# Introduction

This tutorial demonstrates how to use the R package wevid for quantifying the performance of a diagnostic test or predictor of a binary outcome as results described in the paper Quantifying performance of a diagnostic test as the expected information for discrimination: relation to the C-statistic, now in press in Statistical Methods for Medical Research.

## Limitations of the $$C$$-statistic for quantifying performance of a diagnostic test

• It is not obvious what the $$C$$-statistic (area under the ROC curve) tells us about how the test will perform for risk stratification: for instance if a test is used to screen for disease and a risk of 5% is set as the threshold for further investigation, we would like to know what proportion of cases and non-cases will test positive.

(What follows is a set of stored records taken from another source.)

/-! State.laneDone changes batches alone. -/

@[simp] theorem State.laneDone_bar (s : State) (f : Fibre) : (s.laneDone f).bar = s.bar := by unfold State.laneDone; split <;> rfl
@[simp] theorem State.laneDone_shortReach (s : State) (f : Fibre) : (s.laneDone f).shortReach = s.shortReach := by unfold State.laneDone; split <;> rfl
@[simp] theorem State.laneDone_dev (s : State) (f : Fibre) : (s.laneDone f).dev = s.dev := by unfold State.laneDone; split <;> rfl
@[simp] theorem State.laneDone_ports (s : State) (f : Fibre) : (s.laneDone f).ports = s.ports := by unfold State.laneDone; split <;> rfl
@[simp] theorem State.laneDone_failedReplays (s : State) (f : Fibre) : (s.laneDone f).failedReplays = s.failedReplays := by unfold State.laneDone; split <;> rfl
@[simp] theorem State.laneDone_paths (s : State) (f : Fibre) : (s.laneDone f).paths = s.paths := by unfold State.laneDone; split <;> rfl
@[simp] theorem State.laneDone_routes (s : State) (f : Fibre) : (s.laneDone f).routes = s.routes := by unfold State.laneDone; split <;> rfl
@[simp] theorem State.laneDone_image (s : State) (f : Fibre) : (s.laneDone f).image = s.image := by unfold State.laneDone; split <;> rfl
@[simp] theorem State.laneDone_imageHash (s : State) (f : Fibre) : (s.laneDone f).imageHash = s.imageHash := by unfold State.laneDone; split <;> rfl
@[simp] theorem State.laneDone_recordHash (s : State) (f : Fibre) : (s.laneDone f).recordHash = s.recordHash := by unfold State.laneDone; split <;> rfl
@[simp] theorem State.laneDone_classes (s : State) (f : Fibre) : (s.laneDone f).classes = s.classes := by unfold State.laneDone; split <;> rfl
@[simp] theorem State.laneDone_failedQuads (s : State) (f : Fibre) : (s.laneDone f).failedQuads = s.failedQuads := by unfold State.laneDone; split <;> rfl
@[simp] theorem State.laneDone_mem (s : State) (f : Fibre) : (s.laneDone f).mem = s.mem := by unfold State.laneDone; split <;> rfl
@[simp] theorem State.laneDone_hostMem (s : State) (f : Fibre) : (s.laneDone f).hostMem = s.hostMem := by unfold State.laneDone; split <;> rfl
@[simp] theorem State.laneDone_spMem (s : State) (f : Fibre) : (s.laneDone f).spMem = s.spMem := by unfold State.laneDone; split <;> rfl
@[simp] theorem State.laneDone_tbMem (s : State) (f : Fibre) : (s.laneDone f).tbMem = s.tbMem := by unfold State.laneDone; split <;> rfl
@[simp] theorem State.laneDone_planeMem (s : State) (f : Fibre) : (s.laneDone f).planeMem = s.planeMem := by unfold State.laneDone; split <;> rfl
@[simp] theorem State.laneDone_latched (s : State) (f : Fibre) : (s.laneDone f).latched = s.latched := by unfold State.laneDone; split <;> rfl
@[simp] theorem State.laneDone_checks (s : State) (f : Fibre) : (s.laneDone f).checks = s.checks := by unfold State.laneDone; split <;> rfl
@[simp] theorem State.laneDone_poison (s : State) (f : Fibre) : (s.laneDone f).poison = s.poison := by unfold State.laneDone; split <;> rfl
@[simp] theorem State.laneDone_hostBias (s : State) (f : Fibre) : (s.laneDone f).hostBias = s.hostBias := by unfold State.laneDone; split <;> rfl
@[simp] theorem State.laneDone_biasCmd (s : State) (f : Fibre) : (s.laneDone f).biasCmd = s.biasCmd := by unfold State.laneDone; split <;> rfl
@[simp] theorem State.laneDone_hostLines (s : State) (f : Fibre) : (s.laneDone f).hostLines = s.hostLines := by unfold State.laneDone; split <;> rfl
@[simp] theorem State.laneDone_snoops (s : State) (f : Fibre) : (s.laneDone f).snoops = s.snoops := by unfold State.laneDone; split <;> rfl
@[simp] theorem State.laneDone_cxlLines (s : State) (f : Fibre) : (s.laneDone f).cxlLines = s.cxlLines := by unfold State.laneDone; split <;> rfl
@[simp] theorem State.laneDone_l1 (s : State) (f : Fibre) : (s.laneDone f).l1 = s.l1 := by unfold State.laneDone; split <;> rfl
@[simp] theorem State.laneDone_dir (s : State) (f : Fibre) : (s.laneDone f).dir = s.dir := by unfold State.laneDone; split <;> rfl
@[simp] theorem State.laneDone_proxyDir (s : State) (f : Fibre) : (s.laneDone f).proxyDir = s.proxyDir := by unfold State.laneDone; split <;> rfl
@[simp] theorem State.laneDone_fills (s : State) (f : Fibre) : (s.laneDone f).fills = s.fills := by unfold State.laneDone; split <;> rfl
@[simp] theorem State.laneDone_gated (s : State) (f : Fibre) : (s.laneDone f).gated = s.gated := by unfold State.laneDone; split <;> rfl
@[simp] theorem State.laneDone_records (s : State) (f : Fibre) : (s.laneDone f).records = s.records := by unfold State.laneDone; split <;> rfl
@[simp] theorem State.laneDone_touched (s : State) (f : Fibre) : (s.laneDone f).touched = s.touched := by unfold State.laneDone; split <;> rfl
@[simp] theorem State.laneDone_detectorFull (s : State) (f : Fibre) : (s.laneDone f).detectorFull = s.detectorFull := by unfold State.laneDone; split <;> rfl
@[simp] theorem State.laneDone_tlb (s : State) (f : Fibre) : (s.laneDone f).tlb = s.tlb := by unfold State.laneDone; split <;> rfl
@[simp] theorem State.laneDone_l1tlb (s : State) (f : Fibre) : (s.laneDone f).l1tlb = s.l1tlb := by unfold State.laneDone; split <;> rfl
@[simp] theorem State.laneDone_ctxSeen (s : State) (f : Fibre) : (s.laneDone f).ctxSeen = s.ctxSeen := by unfold State.laneDone; split <;> rfl
@[simp] theorem State.laneDone_tlbBusy (s : State) (f : Fibre) : (s.laneDone f).tlbBusy = s.tlbBusy := by unfold State.laneDone; split <;> rfl
@[simp] theorem State.laneDone_tlbInv (s : State) (f : Fibre) : (s.laneDone f).tlbInv = s.tlbInv := by unfold State.laneDone; split <;> rfl
@[simp] theorem State.laneDone_faults (s : State) (f : Fibre) : (s.laneDone f).faults = s.faults := by unfold State.laneDone; split <;> rfl
@[simp] theorem State.laneDone_faultCount (s : State) (f : Fibre) : (s.laneDone f).faultCount = s.faultCount := by unfold State.laneDone; split <;> rfl
@[simp] theorem State.laneDone_errors (s : State) (f : Fibre) : (s.laneDone f).errors = s.errors := by unfold State.laneDone; split <;> rfl
@[simp] theorem State.laneDone_msix (s : State) (f : Fibre) : (s.laneDone f).msix = s.msix := by unfold State.laneDone; split <;> rfl
@[simp] theorem State.laneDone_hostFaults (s : State) (f : Fibre) : (s.laneDone f).hostFaults = s.hostFaults := by unfold State.laneDone; split <;> rfl
@[simp] theorem State.laneDone_bindings (s : State) (f : Fibre) : (s.laneDone f).bindings = s.bindings := by unfold State.laneDone; split <;> rfl
@[simp] theorem State.laneDone_plazas (s : State) (f : Fibre) : (s.laneDone f).plazas = s.plazas := by unfold State.laneDone; split <;> rfl
@[simp] theorem State.laneDone_wsLines (s : State) (f : Fibre) : (s.laneDone f).wsLines = s.wsLines := by unfold State.laneDone; split <;> rfl
@[simp] theorem State.laneDone_awayPlazas (s : State) (f : Fibre) : (s.laneDone f).awayPlazas = s.awayPlazas := by unfold State.laneDone; split <;> rfl
@[simp] theorem State.laneDone_fabricClock (s : State) (f : Fibre) : (s.laneDone f).fabricClock = s.fabricClock := by unfold State.laneDone; split <;> rfl
@[simp] theorem State.laneDone_graphs (s : State) (f : Fibre) : (s.laneDone f).graphs = s.graphs := by unfold State.laneDone; split <;> rfl
@[simp] theorem State.laneDone_graphRegs (s : State) (f : Fibre) : (s.laneDone f).graphRegs = s.graphRegs := by unfold State.laneDone; split <;> rfl
@[simp] theorem State.laneDone_replays (s : State) (f : Fibre) : (s.laneDone f).replays = s.replays := by unfold State.laneDone; split <;> rfl
@[simp] theorem State.laneDone_kicks (s : State) (f : Fibre) : (s.laneDone f).kicks = s.kicks := by unfold State.laneDone; split <;> rfl
@[simp] theorem State.laneDone_kickEnds (s : State) (f : Fibre) : (s.laneDone f).kickEnds = s.kickEnds := by unfold State.laneDone; split <;> rfl
@[simp] theorem State.laneDone_launches (s : State) (f : Fibre) : (s.laneDone f).launches = s.launches := by unfold State.laneDone; split <;> rfl
@[simp] theorem State.laneDone_blocks (s : State) (f : Fibre) : (s.laneDone f).blocks = s.blocks := by unfold State.laneDone; split <;> rfl
@[simp] theorem State.laneDone_xcache (s : State) (f : Fibre) : (s.laneDone f).xcache = s.xcache := by unfold State.laneDone; split <;> rfl
@[simp] theorem State.laneDone_mx (s : State) (f : Fibre) : (s.laneDone f).mx = s.mx := by unfold State.laneDone; split <;> rfl
@[simp] theorem State.laneDone_heldArrivals (s : State) (f : Fibre) : (s.laneDone f).heldArrivals = s.heldArrivals := by unfold State.laneDone; split <;> rfl
@[simp] theorem State.laneDone_satNext (s : State) (f : Fibre) : (s.laneDone f).satNext = s.satNext := by unfold State.laneDone; split <;> rfl
@[simp] theorem State.laneDone_peerWaits (s : State) (f : Fibre) : (s.laneDone f).peerWaits = s.peerWaits := by unfold State.laneDone; split <;> rfl
@[simp] theorem State.laneDone_copies (s : State) (f : Fibre) : (s.laneDone f).copies = s.copies := by unfold State.laneDone; split <;> rfl
@[simp] theorem State.laneDone_accs (s : State) (f : Fibre) : (s.laneDone f).accs = s.accs := by unfold State.laneDone; split <;> rfl
@[simp] theorem State.laneDone_roundabout (s : State) (f : Fibre) : (s.laneDone f).roundabout = s.roundabout := by unfold State.laneDone; split <;> rfl
@[simp] theorem State.laneDone_windows (s : State) (f : Fibre) : (s.laneDone f).windows = s.windows := by unfold State.laneDone; split <;> rfl
@[simp] theorem State.laneDone_fibres (s : State) (f : Fibre) : (s.laneDone f).fibres = s.fibres := by unfold State.laneDone; split <;> rfl
@[simp] theorem State.laneDone_nextId (s : State) (f : Fibre) : (s.laneDone f).nextId = s.nextId := by unfold State.laneDone; split <;> rfl
@[simp] theorem State.laneDone_freeCount (s : State) (f : Fibre) : (s.laneDone f).freeCount = s.freeCount := by unfold State.laneDone; split <;> rfl
@[simp] theorem State.laneDone_replies (s : State) (f : Fibre) : (s.laneDone f).replies = s.replies := by unfold State.laneDone; split <;> rfl
@[simp] theorem State.laneDone_agenda (s : State) (f : Fibre) : (s.laneDone f).agenda = s.agenda := by unfold State.laneDone; split <;> rfl
@[simp] theorem State.laneDone_cur (s : State) (f : Fibre) : (s.laneDone f).cur = s.cur := by unfold State.laneDone; split <;> rfl
@[simp] theorem State.laneDone_starved (s : State) (f : Fibre) : (s.laneDone f).starved = s.starved := by unfold State.laneDone; split <;> rfl
@[simp] theorem State.laneDone_away (s : State) (f : Fibre) : (s.laneDone f).away = s.away := by unfold State.laneDone; split <;> rfl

• The increment in $$C$$-statistic obtained by adding extra variables (such as a panel of biomarkers) to the model is difficult to interpret as a measure of increment in predictive performance. For instance the increment in $$C$$-statistic will be greater in a case-control study in which covariates such as age have been matched between cases and controls, than in a cohort study in which these covariates differ between cases and controls and have been included in the model, even if the extra variables are independent of the covariates.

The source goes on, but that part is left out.